This is a concept in psychology that sheds a lot of light on how we see ourselves. We tend to see other people as having stable, established personalities, while we see ourselves as constantly changing and/or not as consistent.

Say we are asked to explain why someone did a given thing. If it is someone else, we are more likely to say that they did it because it is an aspect of their personality, ie something they always do. But if it is something we ourselves did, we are more likely to give reasons that stem from the context.

This explains some people's incredulity at being considered a "good noder." It's not false modesty. It is just that while we see their good nodes as examples of their intrinsic ability, they see the nodes as reactions to situations.

("Fundamental Attribution Error" is a term first coined by Ross, 1977)

This node is designed to complete the words of Artfuldodger who posted the first node on this topic. I shall try to explain things from in a different light.

When people explain the behaviour of others, they tend to overestimate the role of personal factors and overlook the impact of situations. We interpret the actions of other people as a sign of / or as resulting from an internal disposition or trait (personal causes). However making such an interpretation almost always underestimates the impact of the external environment (situation causes) and places too much responsibility for the behaviour on the individual him/herself.

People fall prey to the fundamental attribution error even when they are fully aware of the situation's impact on behaviour. In one experiment (Miller et al., 1981), participants themselves were directed to take position on a given topic and write an essay. They then swapped essays and rated each other.
Result: they jumped to conclusions about each other although they knew that the essay-writer had not chosen his stance on that issue! (A typical example would be pro/con Fidel Castro, etc…)

WHY do we jump to conclusions about people on a simple behavioural whim?
Gilbert and Malone (1995) expose that the problem stems (in part!!) from how we make attributions. It used to be assumed that people survey all the evidence and then decided on either a personal or a situational attribution. Instead, it now appears that social perception in a two-step process: first we identify the behaviour and make a rapid personal attribution; we then later correct or adjust that inference to account for situational influences. The first step is simple and automatic, like a reflex; and second requires attention, thought and effort… (this is supported by the fact that people are less likely to commit the fundamental attribution error when they take time before making their judgements, when they are highly motivated to be careful and accurate or when they suspect the target had ulterior motives for his/her behaviour)

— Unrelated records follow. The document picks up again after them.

/-! ## The line -/

/-- A start bit on IN: in IDLE a frame begins, judged by its first two bytes; in ENDED its bytes are
surplus, counted also after a frame that was counted (log 43); in the other states nothing new begins. With a frame stands what the node mode then says of an
ENUMERATE that reassigns, whose flags byte arrives with it (log 6). Cut-through before the gap of OUT, and buffering
while a frame is passed, of which R26's table says nothing, are the model's reading (log 8). -/
def Obligations.FrameBegins : Prop :=
  (∀ (k x : Byte) (s : State), s.works = true → s.line.rx = .idle →
    let known := k = 0x31#8 ∨ k = 0x42#8 ∨ k = 0x43#8 ∨ k = 0x44#8
    let absorbed := k = 0x42#8 ∧ s.line.address ≠ 0 ∧ x.toNat = s.line.address
    let reassign := decide (s.node.mode ≠ .inService ∧ s.node.mode ≠ .fallback)
    (¬known →
      exec (.frameStart k x) s = .next { s with line := { s.line with
        rx := .discard, lineErrors := min 255 (s.line.lineErrors + 1) } })
    ∧ (absorbed →
      exec (.frameStart k x) s = .next { s with line := { s.line with
        rx := .frame, rxFrame := some ⟨k, x, .absorbed, false, true, reassign⟩, absorb := [k, x] } })
    ∧ (known → ¬absorbed →
      (s.line.elastic ≠ none →
        exec (.frameStart k x) s = .next { s with line := { s.line with
          rx := .discard, lineErrors := min 255 (s.line.lineErrors + 1) } })
      ∧ (s.line.elastic = none → s.line.tx = .idle →
        exec (.frameStart k x) s = .next { s with line := { s.line with
          rx := .frame, rxFrame := some ⟨k, x, .through, false, true, reassign⟩
          thru := some ⟨k, x, [], false, false, none⟩, tx := .passing } })
      ∧ (s.line.elastic = none → s.line.tx ≠ .idle →
        exec (.frameStart k x) s = .next { s with line := { s.line with
          rx := .frame, rxFrame := some ⟨k, x, .buffered, false, true, reassign⟩
          elastic := some ⟨k, x, [], false, false, none⟩ } })))
  ∧ (∀ (k x : Byte) (s : State), s.works = true → s.line.rx = .ended →
      exec (.frameStart k x) s = .next { s with line := { s.line with
        rx := .discard, lineErrors := min 255 (s.line.lineErrors + 1) } })
  ∧ ∀ (k x : Byte) (s : State), s.works = true →
      (s.line.rx = .settling ∨ s.line.rx = .frame ∨ s.line.rx = .discard ∨ s.line.rx = .brk) →
      exec (.frameStart k x) s = .next s

/-- Damage on IN is counted once a frame, up to 255: a framing error leaves the frame damaged and
goes on; an unknown frame and a truncation stop it (the absorb store emptied: log 36); surplus bytes
lead to DISCARD, counted whether or not the frame before them was (log 43). The header of a frame gives its length or makes it unknown, and a frame ends with the
last byte of that length and no other (a command that brings another length is no frame end, log 3). -/
def Obligations.LineFaultsAreCounted : Prop :=
  (∀ (s : State) (f : RxFrame), s.works = true → s.line.rx = .frame → s.line.rxFrame = some f →
    exec .framingError s = .next { s with line := { s.line with
        lineErrors := if f.damaged then s.line.lineErrors else min 255 (s.line.lineErrors + 1)
        rxFrame := some { f with damaged := true } } }
    ∧ (∃ t, exec .unknownFrame s = .next t ∧ s.stopsFrame f t .discard)
    ∧ (∃ t, exec .frameTruncation s = .next t ∧ s.stopsFrame f t .idle)
    ∧ ∃ t, exec .inIdleGap s = .next t ∧ s.stopsFrame f t .idle)
  ∧ (∀ s : State, s.works = true → s.line.rx = .ended →
    exec .surplusBytes s = .next { s with line := { s.line with
      rx := .discard, lineErrors := min 255 (s.line.lineErrors + 1) } })
  ∧ (∀ s : State, s.works = true →
    (s.line.rx = .settling ∨ s.line.rx = .ended ∨ s.line.rx = .discard) →
    exec .inIdleGap s = .next { s with line := { s.line with rx := .idle } })
  ∧ (∀ frame : List Byte, frame ≠ [] →
    let kind := byteAt frame 0
    let n := natAt frame 7
    let m := natAt frame 5
    (kind = 0x31#8 → 8 ≤ frame.length →
      headerOf frame = if n = 0 ∨ 200 < n then .unknown else .expects (8 + 12 * n + 2))
    ∧ (kind = 0x42#8 → 6 ≤ frame.length →
      headerOf frame = if 240 < m then .unknown else .expects (6 + m + 2))
    ∧ (kind = 0x43#8 → 6 ≤ frame.length →
      headerOf frame = if m < 4 ∨ 244 < m then .unknown else .expects (6 + m + 2))
    ∧ (kind = 0x44#8 → headerOf frame = .expects 5)
    ∧ (kind ≠ 0x31#8 → kind ≠ 0x42#8 → kind ≠ 0x43#8 → kind ≠ 0x44#8 → headerOf frame = .unknown))
  ∧ ∀ (c : Instr) (frame : List Byte) (s : State) (f : RxFrame), frameOf c = some frame →
    s.Receives (byteAt frame 0) (byteAt frame 1) f →
    (headerOf frame = .unknown → ∃ t, exec c s = .next t ∧ s.stopsFrame f t .discard)
    ∧ ∀ n, headerOf frame = .expects n → frame.length ≠ n → exec c s = .next s
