namespace Sys2Proof.Machine

/-! ## Keeping a condition through the sequencer -/

/-- A condition on the gantry that the sequencer keeps, told act by act: what the lemmas below ask
for. -/
structure Env.Walks (e : Env) (Q : Gantry → Prop) : Prop where
  /-- CLOSED is shown -/
  close : ∀ h g, Q g → Q (e.change h .closed .steady g)
  /-- a merge is shown by a head that shows a permissive aspect -/
  merge : ∀ h a st g, g.heads[h].displayed.permissive = true → a.merge = true →
    (st = .steady ∨ st = .merging) → Q g → Q (e.change h a st g)
  /-- the target is shown when the conditions of the opening path hold -/
  opening : ∀ h t g, g.heads[h].target = some t →
    (g.heads[h].displayed ≠ .dark ∨ g.heads[h].stage = some .openingWait) →
    e.openingHolds h t g = true → Q g → Q (e.change h t .steady g)
  stand : ∀ h st g, (g.heads[h].displayed ≠ .dark ∨ st = .steady) → Q g → Q (g.stand h st)
  wait : ∀ h st g, (g.heads[h].displayed ≠ .dark ∨ g.heads[h].stage = some .merging) → Q g →
    Q (e.wait h st g)
  target : ∀ (h : Fin 8) t g, Q g → Q { g with
    heads := g.heads.set h
      { g.heads[h] with target := some t, waitStart := none, waitTime := 0, stalled := false } }
  clear : ∀ (k : Fin 4) g, e.clearanceDue k g = true → Q g →
    Q { g with lanes := g.lanes.set k { g.lanes[k] with clear := true } }

variable {e : Env} {Q : Gantry → Prop}

theorem Env.Walks.reachCloseWait (W : e.Walks Q) (h : Fin 8) (g : Gantry)
    (hd : g.heads[h].displayed ≠ .dark ∨ g.heads[h].stage = some .merging) (hq : Q g) :
    Q (e.reachCloseWait h g) := by
  unfold Env.reachCloseWait
  split
  · exact W.close h g hq
  · exact W.wait h _ g hd hq

theorem Env.Walks.reachOpeningWait (W : e.Walks Q) (h : Fin 8) (t : Aspect) (g : Gantry)
    (ht : g.heads[h].target = some t) (hd : g.heads[h].displayed ≠ .dark) (hq : Q g) :
    Q (e.reachOpeningWait h t g) := by
  unfold Env.reachOpeningWait
  split
  · rename_i hc
    simp only [Bool.and_eq_true] at hc
    exact W.opening h t g ht (.inl hd) hc.2 hq
  · exact W.wait h _ g (.inl hd) hq

theorem Env.Walks.atOnce (W : e.Walks Q) (h : Fin 8) (a : Aspect) (st : Stage) (g : Gantry)
    (hd : g.heads[h].displayed.permissive = true) (ha : a.merge = true)
    (hst : st = .steady ∨ st = .merging) (hq : Q g) : Q (e.atOnce h a st g) := by
  unfold Env.atOnce
  split
  · refine W.stand h _ g (.inl ?_) hq
    intro hc
    rw [hc] at hd
    cases hd
  · exact W.merge h a st g hd ha hst hq

theorem Bank.closingMerge_merge (b : Bank) (h : Fin 8) : (b.closingMerge h).merge = true := by
  unfold Bank.closingMerge
  split <;> rfl

theorem Env.Walks.beginPath (W : e.Walks Q) (h : Fin 8) (g : Gantry) (hq : Q g) :
    Q (e.beginPath h g) := by
  have hm := e.bank.closingMerge_merge h
  unfold Env.beginPath
  split
  · exact hq
  · rename_i t ht
    split
    · exact W.stand h _ g (.inr rfl) hq
    · split
      · exact hq
      · rename_i hd
        split
        · exact W.atOnce h t _ g (by rw [hd]; rfl) ‹_› (.inl rfl) hq
        · exact W.atOnce h _ _ g (by rw [hd]; rfl) hm (.inr rfl) hq
      · rename_i hd
        exact W.reachOpeningWait h t g ht (by rw [hd]; decide) hq
      all_goals
        rename_i hd
        split
        · exact W.atOnce h t _ g (by rw [hd]; rfl) ‹_› (.inl rfl) hq
        · split
          · exact W.reachOpeningWait h t g ht (by rw [hd]; decide) hq
          · split
            · exact W.stand h _ g (.inl (by rw [hd]; decide)) hq
            · exact W.reachCloseWait h g (.inl (by rw [hd]; decide)) hq

theorem Env.Walks.unheld (W : e.Walks Q) : Env.Walks { e with hold := false } Q :=
  ⟨W.close, W.merge, W.opening, W.stand, W.wait, W.target, W.clear⟩

theorem Env.Walks.heldChange (W : e.Walks Q) (h : Fin 8) (g : Gantry) (hq : Q g) :
    Q (e.heldChange h g) := W.unheld.beginPath h g hq

theorem Env.Walks.setTarget (W : e.Walks Q) (h : Fin 8) (t : Aspect) (g : Gantry) (hq : Q g) :
    Q (e.setTarget h t g) := by
  unfold Env.setTarget
  split
  · exact hq
  · exact W.beginPath h _ (W.target h t g hq)

theorem Env.Walks.retest (W : e.Walks Q) (h : Fin 8) (g : Gantry) (hq : Q g) :
    Q (e.retest h g) := by
  unfold Env.retest
  split
  · exact hq
  · split
    · split
      · exact W.close h g hq
      · exact hq
    · rename_i hs
      split
      · rename_i t ht
        split
        · exact W.opening h t g ht (.inr hs) ‹_› hq
        · exact hq
      · exact hq
    · exact W.heldChange h g hq
    all_goals exact hq

theorem Env.Walks.retestAll (W : e.Walks Q) (hs : List (Fin 8)) (g : Gantry) (hq : Q g) :
    Q (e.retestAll hs g) := by
  unfold Env.retestAll
  induction hs generalizing g with
  | nil => exact hq
  | cons h hs ih => exact ih _ (W.retest h g hq)

theorem Env.Walks.retestExisting (W : e.Walks Q) (g : Gantry) (hq : Q g) : Q (e.retestExisting g) :=
  W.retestAll _ g hq

theorem Env.Walks.retestOpposites (W : e.Walks Q) (before g : Gantry) (hq : Q g) :
    Q (e.retestOpposites before g) := W.retestAll _ g hq

theorem Env.Walks.stepHead (W : e.Walks Q) (h : Fin 8) (g : Gantry) (hq : Q g) :
    Q (e.stepHead h g) := by
  unfold Env.stepHead
  split
  · exact W.heldChange h g hq
  · split
    · exact W.close h g hq
    · exact hq
  · split
    · exact W.close h g hq
    · exact hq
  · rename_i hs
    split
    · rename_i t ht
      split
      · exact W.opening h t g ht (.inr hs) ‹_› hq
      · exact hq
    · exact hq
  all_goals exact hq

theorem Env.Walks.stepExisting (W : e.Walks Q) (g : Gantry) (hq : Q g) : Q (e.stepExisting g) := by
  unfold Env.stepExisting
  induction e.bank.existing generalizing g with
  | nil => exact hq
  | cons h hs ih => exact ih _ (W.stepHead h g hq)

theorem Env.Walks.takeTargets (W : e.Walks Q) (p : Nat) (g : Gantry) (hq : Q g) :
    Q (e.takeTargets p g) := by
  unfold Env.takeTargets
  induction e.bank.existing generalizing g with
  | nil => exact hq
  | cons h hs ih =>
    refine ih _ ?_
    simp only
    split
    · exact W.setTarget h _ g hq
    · exact hq

theorem Env.Walks.holdTargets (W : e.Walks Q) (g : Gantry) (hq : Q g) : Q (e.holdTargets g) := by
  unfold Env.holdTargets
  induction e.bank.existing generalizing g with
  | nil => exact hq
  | cons h hs ih =>
    refine ih _ ?_
    simp only
    split
    · exact hq
    · exact hq
    · exact W.setTarget h _ g hq
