-- ==== Sys2Proof/Laws/Keep.lean ====
section
/-! SUPPORT. A condition that every event keeps is kept by every command and every step. -/

namespace Sys2Proof.Machine

/-! ## The Line Port: errors only by counts up to 255, an address only in range -/

/-- What every act of the Line Port keeps to: the error counter grows to 255 at most (R28), and the
address changes only to one in 0..200 (R31). -/
structure LinePort.Follows (l m : LinePort) : Prop where
  errors : m.lineErrors ≤ 255 ∨ m.lineErrors ≤ l.lineErrors
  address : m.address ≤ 200 ∨ m.address = l.address

theorem LinePort.Follows.refl (l : LinePort) : l.Follows l := ⟨.inr le_rfl, .inr rfl⟩

theorem LinePort.Follows.trans {l m n : LinePort} (h : l.Follows m) (k : m.Follows n) :
    l.Follows n := by
  have := h.errors
  have := k.errors
  refine ⟨by omega, ?_⟩
  rcases k.address with hk | hk
  · exact .inl hk
  · rw [hk]
    exact h.address

/-- The counter and the address stay. -/
theorem LinePort.Follows.of_eq {l m : LinePort} (h : m.lineErrors = l.lineErrors)
    (k : m.address = l.address) : l.Follows m := ⟨.inr h.le, .inr k⟩

theorem LinePort.follows_countError (l : LinePort) : l.Follows l.countError := by
  refine ⟨.inl ?_, .inr rfl⟩
  simp only [LinePort.countError]
  omega

theorem LinePort.follows_countFor (l : LinePort) (f : RxFrame) : l.Follows (l.countFor f) := by
  unfold LinePort.countFor
  split
  · exact LinePort.Follows.refl l
  · exact l.follows_countError

theorem LinePort.follows_stopFrame (l : LinePort) (f : RxFrame) : l.Follows (l.stopFrame f) := by
  unfold LinePort.stopFrame
  split <;> try split
  all_goals exact LinePort.Follows.of_eq rfl rfl

theorem LinePort.follows_closeFrame (l : LinePort) (f : RxFrame) (bytes : List Byte) (good : Bool) :
    l.Follows (l.closeFrame f bytes good) := by
  simp only [LinePort.closeFrame]
  split <;> exact LinePort.Follows.of_eq rfl rfl

theorem LinePort.follows_placeReply (l : LinePort) (bytes : List Byte) :
    l.Follows (l.placeReply bytes) := LinePort.Follows.of_eq rfl rfl

theorem LinePort.follows_startBit (l : LinePort) (reassignable : Bool) (kind second : Byte) :
    l.Follows (l.startBit reassignable kind second) := by
  unfold LinePort.startBit LinePort.beginFrame LinePort.surplus
  repeat' split
  all_goals first
    | exact LinePort.Follows.of_eq rfl rfl
    | exact LinePort.Follows.trans l.follows_countError (LinePort.Follows.of_eq rfl rfl)

theorem LinePort.follows_surplus (l : LinePort) : l.Follows l.surplus :=
  LinePort.Follows.trans l.follows_countError (LinePort.Follows.of_eq rfl rfl)
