-- ==== Sys2Proof/Laws/Lanes.lean ====
section
/-! SUPPORT. Faces and heads that correspond, and why the sequencer never lets both faces of a TIDAL
lane be permissive. -/

namespace Sys2Proof.Machine

/-! ## Faces and heads that correspond (R15) -/

theorem mem_allFaces : ∀ (k : Fin 4) (f : Face), (k, f) ∈ allFaces := by
  intro k f
  cases f <;> revert k <;> decide

theorem failureAt_none {r : CommitResult} {t n : Nat} {x : Option (Fin n)} :
    failureAt r t x = none ↔ x = none := by
  unfold failureAt
  simp

theorem Bank.checkLaneHeads_none (b : Bank) (l : List (Fin 4 × Face))
    (named : List (Fin 8)) (h : b.checkLaneHeads l named = none) :
    (∀ kf ∈ l, b.headExists (b.faceHead kf.1 kf.2) = true
      ∧ b.headLane (b.faceHead kf.1 kf.2) = kf.1
      ∧ b.headFace (b.faceHead kf.1 kf.2) = kf.2)
    ∧ ∀ i : Fin 8, b.headExists i = true → i ∈ named ∨ ∃ kf ∈ l, b.faceHead kf.1 kf.2 = i := by
  induction l generalizing named with
  | nil =>
    unfold Bank.checkLaneHeads at h
    rw [failureAt_none] at h
    refine ⟨by simp, fun i hi => .inl ?_⟩
    rw [List.find?_eq_none] at h
    have hm : i ∈ b.existing := by
      unfold Bank.existing
      rw [List.mem_filter]
      exact ⟨mem_allHeads i, hi⟩
    have := h i hm
    simpa using this
  | cons x l ih =>
    obtain ⟨k, f⟩ := x
    unfold Bank.checkLaneHeads at h
    simp only at h
    split at h
    · cases h
    · split at h
      · cases h
      · split at h
        · cases h
        · rename_i h1 h2 h3
          obtain ⟨i1, i2⟩ := ih _ h
          refine ⟨fun kf hkf => ?_, fun i hi => ?_⟩
          · rcases List.mem_cons.1 hkf with rfl | hkf
            · simp only [not_or, not_not] at h3
              exact ⟨by simpa using h1, h3.1, h3.2⟩
            · exact i1 kf hkf
          · rcases i2 i hi with hm | ⟨kf, hk, he⟩
            · rcases List.mem_cons.1 hm with rfl | hm
              · exact .inr ⟨(k, f), List.mem_cons_self, rfl⟩
              · exact .inl hm
            · exact .inr ⟨kf, List.mem_cons_of_mem _ hk, he⟩

theorem Bank.mem_faces (b : Bank) (k : Fin 4) (f : Face) :
    (k, f) ∈ b.faces ↔ b.facePresent k f = true := by
  unfold Bank.faces
  rw [List.mem_filter]
  constructor
  · exact fun h => h.2
  · intro h
    refine ⟨?_, h⟩
    exact mem_allFaces k f

theorem Bank.facePresent_tidal {b : Bank} {k : Fin 4} (h : b.tidal k = true) (f : Face) :
    b.facePresent k f = true := by
  unfold Bank.tidal at h
  unfold Bank.facePresent
  have : b.laneKind k = .tidal := by simpa using h
  rw [this]
  cases f <;> rfl

theorem Bank.tidal_of_both {b : Bank} {k : Fin 4} (h : b.facePresent k .asc = true)
    (h' : b.facePresent k .desc = true) : b.tidal k = true := by
  unfold Bank.facePresent at h h'
  unfold Bank.tidal
  revert h h'
  cases b.laneKind k <;> simp [LaneKind.gives]

/-- The face that names a head is the face it serves. -/
theorem Bank.servedFace_faceHead {b : Bank} (hb : b.checkLaneHeads b.faces [] = none)
    {k : Fin 4} {f : Face} (h : b.facePresent k f = true) :
    b.servedFace (b.faceHead k f) = some (k, f) := by
  obtain ⟨h1, -⟩ := b.checkLaneHeads_none _ _ hb
  have hm := (b.mem_faces k f).2 h
  unfold Bank.servedFace
  cases hx : b.faces.find? fun kf => b.faceHead kf.1 kf.2 == b.faceHead k f with
  | none =>
    rw [List.find?_eq_none] at hx
    exact absurd (hx _ hm) (by simp)
  | some x =>
    have hp := List.find?_some hx
    have hxm := List.mem_of_find?_eq_some hx
    have e : b.faceHead x.1 x.2 = b.faceHead k f := by simpa using hp
    have a1 := h1 x hxm
    have a2 := h1 _ hm
    simp only at a2
    rw [e] at a1
    have : x = (k, f) := Prod.ext (a1.2.1.symm.trans a2.2.1) (a1.2.2.symm.trans a2.2.2)
    rw [this]

theorem Bank.faceHead_other_ne {b : Bank} (hb : b.checkLaneHeads b.faces [] = none)
    {k : Fin 4} (h : b.tidal k = true) : b.faceHead k .asc ≠ b.faceHead k .desc := by
  intro he
  have h1 := Bank.servedFace_faceHead hb (Bank.facePresent_tidal h .asc)
  have h2 := Bank.servedFace_faceHead hb (Bank.facePresent_tidal h .desc)
  rw [he, h2] at h1
  cases h1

The fundamental attribution error is a pinnacle of psychological understanding. Think about your life… how many times have you attributed someone's bad mood to them being grumpy/aggressive/unfriendly, rather than telling yourself they hadn't had breakfast/exams/etc… -trust me, you do this all the time.

An interesting thought is that our western culture actually "teaches" us to commit the fundamental attribution error: we believe that individuals are indeed individuals, i.e. Autonomous, motivated by internal forces and responsible for their own actions. (studies found that among young children of different culture, there was no differences, with increasing age, however, Americans made more personal attributions, whereas in collectivist cultures, people made more situational attributions)

Of course the fundamental attribution error is not as simple as exposed here, but if you surf into this node, try to remember this topic as it can save many a friendship/relationship!